Material for this task section start

/-! ## Host cores, drives, external hosts (R240, R277, R306, R312) -/

/-- What a host access leaves in memory, of n bytes; none for a load. -/
def hostValue (acc : HostAcc) (n old x : Nat) : Option Nat :=
  match acc with
  | .load => none
  | .store => some (x % 256 ^ n)
  | .amoAdd => some (atomApply .add n old (x % 256 ^ n) 0)
  | .amoSwap => some (x % 256 ^ n)
  | .amoAnd => some (atomApply .and n old (x % 256 ^ n) 0)
  | .amoOr => some (atomApply .or n old (x % 256 ^ n) 0)
  | .amoXor => some (atomApply .xor n old (x % 256 ^ n) 0)
  | .amoMin => some (atomApply .mins n old (x % 256 ^ n) 0)
  | .amoMax => some (atomApply .maxs n old (x % 256 ^ n) 0)
  | .amoMinu => some (atomApply .minu n old (x % 256 ^ n) 0)
  | .amoMaxu => some (atomApply .maxu n old (x % 256 ^ n) 0)
/-- HOST_CORE_ACCESS: a host hart's access to package memory through its cluster's lines of the shared cache (R226, R228); its
atomics are of 4 or 8 bytes and aligned (R277, R284, R306). -/
def State.hostAccess (s : State) (h : Nat) (acc : HostAcc) (pa n d : Nat) (v : W64) : State :=
  if 64 ≤ h || !(n = 1 || n = 2 || n = 4 || n = 8) then s
  else if acc ≠ .load && acc ≠ .store && (n < 4 || pa % n ≠ 0) then s.raiseExc h .storeAccess
  else if !(paOk pa) || !(paOk (pa + n - 1)) then s.raiseExc h (if acc = .load then .loadAccess else .storeAccess)
  else if paTier pa = 2 && acc ≠ .load then s.raiseExc h .storeAccess
  else
    let key := s.hostKey pa
    if acc = .store then (s.hostWrite (hostAgent h) pa (toBytes n v.toNat) key).hartDone h 0 0
    else
      let r := s.hostRead h pa n
      if r.2.1 then s.raiseExc h .hardwareError
      else
        let old := ofBytes r.1
        let s1 := match hostValue acc n old v.toNat with
          | none => r.2.2
          | some w => r.2.2.hostWrite (hostAgent h) pa (toBytes n w) key
        s1.hartDone h d (BitVec.ofNat 64 old)
/-- HOST_CORE_ACCESS (R306). -/
def execHostCoreAccess (hart : Nat) (acc : HostAcc) (pa size : Nat) (d : BitVec 5) (v : BitVec 64) (s : State) :
    Host.Outcome State Fault Refusal := .next (s.hartStep hart (fun s => s.hostAccess hart acc pa size d.toNat v))

/-- Port i is an endpoint (R313). -/
def State.endpoint (s : State) (i : Nat) : Bool := fieldN s.boot 2 2 / 2 ^ i % 2 = 1
/-- DRIVE_TRANSFER: a transfer of a bound queue pair, as agent 12; any other ends with Data Transfer Error (R304, R312). -/
def State.driveMoves (s : State) (port drive qp va : Nat) (x : DriveXfer) : State :=
  if s.endpoint port then s
  else match s.nvme.find? (fun b => b.port = port && b.drive = drive && b.qp = qp) with
    | none => s
    | some b =>
      match x with
      | .write bs =>
        match s.vaStore 0 none b.asid va (bs.map (fun y => (y, false))) with
        | .ok _ s1 => s1
        | .cause _ _ => s
      | .read n =>
        match s.hostLoad b.asid va n with
        | .ok _ s1 => s1
        | .cause _ _ => s
/-- DRIVE_TRANSFER (R312). -/
def execDriveTransfer (port drive qp va : Nat) (xfer : DriveXfer) (s : State) : Host.Outcome State Fault Refusal :=
  .next (s.driveMoves port drive qp va xfer)
/-- EXTERNAL_HOST_ACCESS: memory is read outside the directory, which changes nothing; a descriptor reaches its slot (R240,
R312). -/
def State.externalAccess (s : State) (port : Nat) (acc : ExtAcc) : State :=
  if !(s.endpoint port) then s
  else match acc with
    | .readMem _ _ => s
    | .submit page slot bs =>
      if page ≤ 32 && slot < 32 && bs.length = 128 then
        match s.toSlot page slot (BitVec.ofNat 1024 (ofBytes bs)) with
        | .seq _ s1 => s1
        | .retry _ => s
      else s
/-- EXTERNAL_HOST_ACCESS (R312). -/
def execExternalHostAccess (port : Nat) (acc : ExtAcc) (s : State) : Host.Outcome State Fault Refusal :=
  .next (s.externalAccess port acc)

/-! ## Boot and power loss (R212, R313, R314) -/

/-- A boot record that R313 accepts. -/
def bootOk (b : BitVec 1024) : Bool :=
  let frame (pa : Nat) : Bool := paOk pa && pa % 2 ^ 16 = 0
  fieldN b 640 384 = 0 && fieldN b 4 60 = 0 && fieldN b 2 2 ≠ 3 && fieldN b 576 64 % 2 ^ 18 = 0 &&
  frame (fieldN b 512 64) && frame (fieldN b 448 64) && driftOk (fieldN b 384 32) && fieldN b 416 32 = 0 &&
  fieldN b 320 64 % 2 ^ 16 = 0 && frame (fieldN b 256 64) && fieldN b 192 64 % 2 ^ 16 = 0 &&
  paOk (fieldN b 128 64) && paTier (fieldN b 128 64) ≤ 1 && frame (fieldN b 64 64)
/-- BOOT: the record is checked, the moraine list's frames leave the free pool (R282), the key slots are loaded, the drift control word
written, the submission queues cleared, the host die started (R314). -/
def State.bootUp (s : State) : State :=
  if s.booted then s
  else if !(bootOk s.boot) then { s with bootBad := true }
  else { s with booted := true, bootBad := false, keysLoaded := true, drift := BitVec.ofNat 32 (fieldN s.boot 384 32), subq := [], mgmt := [],
                islands := s.islands.map (fun (e : Nat × Island) => (e.1, { e.2 with offset := 0, freq := 100, cut := 0, fixed := none })),
                harts := [], freePool := s.freePool.filter (fun fr => !(s.retired fr)) }
/-- BOOT (R314). -/
def execBoot (s : State) : Host.Outcome State Fault Refusal := .next s.bootUp

/-- The records of a log that are found again: those below the durable tail, and the run behind them that stands in flash (R212). -/
def Log.found (g : Log) : List LogRec :=
  g.recs.takeWhile (fun r => r.off + r.bytes.length ≤ g.durable || r.flash)
/-- A log as the storage processor recovers it: both tails stand at the end of the records kept (R212). -/
def Log.recover (g : Log) : Log :=
  let kept := g.found
  let fin := kept.foldl (fun a r => Nat.max a (r.off + r.bytes.length)) (Nat.min g.commit g.durable)
  let lost := g.recs.drop kept.length
  let seq := (lost.head?.map (fun r => r.seq)).getD g.nextSeq
  { g with recs := kept, nextOff := fin, nextSeq := seq, commit := Nat.min g.commit fin, commitSeq := Nat.min g.commitSeq seq,
           durable := fin, stager := none }
/-- The bytes of an extent behind the end of the records kept are not in flash (R212). -/
def State.cutLogs (s : State) : State :=
  { s with mem := s.mem.filter (fun e => !(s.logs.any (fun g => g.2.pa + g.2.nextOff ≤ e.1 && e.1 < g.2.pa + g.2.len))) }
/-- POWER_LOSS: what stands in the firn remains: its data, the logs as recovered, the moraine entries that are durable
(R280), the ageing log, the boot area;
the manufacturer's baselines, the routes of the network and the model's own inputs stay too (R212). -/
def State.losePower (s : State) : State :=
  let s0 := { s with dies := [], cores := [], floes := [], blocks := [], logs := s.logs.map (fun (e : Nat × Log) => (e.1, e.2.recover)) }
  let s1 := s0.cutLogs.logs.keys.foldl (fun s k => s.commitLog k) s0.cutLogs
  { State.reset with
    agenda := s.agenda, cur := s.cur, free := s.free, upsets := s.upsets, peerIn := s.peerIn, homeIn := s.homeIn, now := s.now
    mem := s1.mem.filter (fun e => paTier e.1 = 2), badWords := s1.badWords.filter (fun w => paTier (w * 4) = 2)
    memKeys := s1.memKeys.filter (fun e => paTier (e.1 * 128) = 2)
    moraine := s.moraine2, moraine2 := s.moraine2, logs := s1.logs, spare := s.spare, boot := s.boot, ageing := s.ageing, routes := s.routes,
    selfPeer := s.selfPeer
    islands := s.islands.map (fun (e : Nat × Island) => (e.1, { Island.reset with baseline := e.2.baseline })) }
/-- POWER_LOSS (R212). -/
def execPowerLoss (s : State) : Host.Outcome State Fault Refusal := .next s.losePower

end Sys2Proof.Machine
end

Material for this task section end

Work to complete: From the line that has "let r := s.hostRead h pa n" through the line that has "R313 accepts. -/", copy every line exactly as it appears above, and leave out all others.

Task answer:
      let r := s.hostRead h pa n
      if r.2.1 then s.raiseExc h .hardwareError
      else
        let old := ofBytes r.1
        let s1 := match hostValue acc n old v.toNat with
          | none => r.2.2
          | some w => r.2.2.hostWrite (hostAgent h) pa (toBytes n w) key
        s1.hartDone h d (BitVec.ofNat 64 old)
/-- HOST_CORE_ACCESS (R306). -/
def execHostCoreAccess (hart : Nat) (acc : HostAcc) (pa size : Nat) (d : BitVec 5) (v : BitVec 64) (s : State) :
    Host.Outcome State Fault Refusal := .next (s.hartStep hart (fun s => s.hostAccess hart acc pa size d.toNat v))

/-- Port i is an endpoint (R313). -/
def State.endpoint (s : State) (i : Nat) : Bool := fieldN s.boot 2 2 / 2 ^ i % 2 = 1
/-- DRIVE_TRANSFER: a transfer of a bound queue pair, as agent 12; any other ends with Data Transfer Error (R304, R312). -/
def State.driveMoves (s : State) (port drive qp va : Nat) (x : DriveXfer) : State :=
  if s.endpoint port then s
  else match s.nvme.find? (fun b => b.port = port && b.drive = drive && b.qp = qp) with
    | none => s
    | some b =>
      match x with
      | .write bs =>
        match s.vaStore 0 none b.asid va (bs.map (fun y => (y, false))) with
        | .ok _ s1 => s1
        | .cause _ _ => s
      | .read n =>
        match s.hostLoad b.asid va n with
        | .ok _ s1 => s1
        | .cause _ _ => s
/-- DRIVE_TRANSFER (R312). -/
def execDriveTransfer (port drive qp va : Nat) (xfer : DriveXfer) (s : State) : Host.Outcome State Fault Refusal :=
  .next (s.driveMoves port drive qp va xfer)
/-- EXTERNAL_HOST_ACCESS: memory is read outside the directory, which changes nothing; a descriptor reaches its slot (R240,
R312). -/
def State.externalAccess (s : State) (port : Nat) (acc : ExtAcc) : State :=
  if !(s.endpoint port) then s
  else match acc with
    | .readMem _ _ => s
    | .submit page slot bs =>
      if page ≤ 32 && slot < 32 && bs.length = 128 then
        match s.toSlot page slot (BitVec.ofNat 1024 (ofBytes bs)) with
        | .seq _ s1 => s1
        | .retry _ => s
      else s
/-- EXTERNAL_HOST_ACCESS (R312). -/
def execExternalHostAccess (port : Nat) (acc : ExtAcc) (s : State) : Host.Outcome State Fault Refusal :=
  .next (s.externalAccess port acc)

/-! ## Boot and power loss (R212, R313, R314) -/

/-- A boot record that R313 accepts. -/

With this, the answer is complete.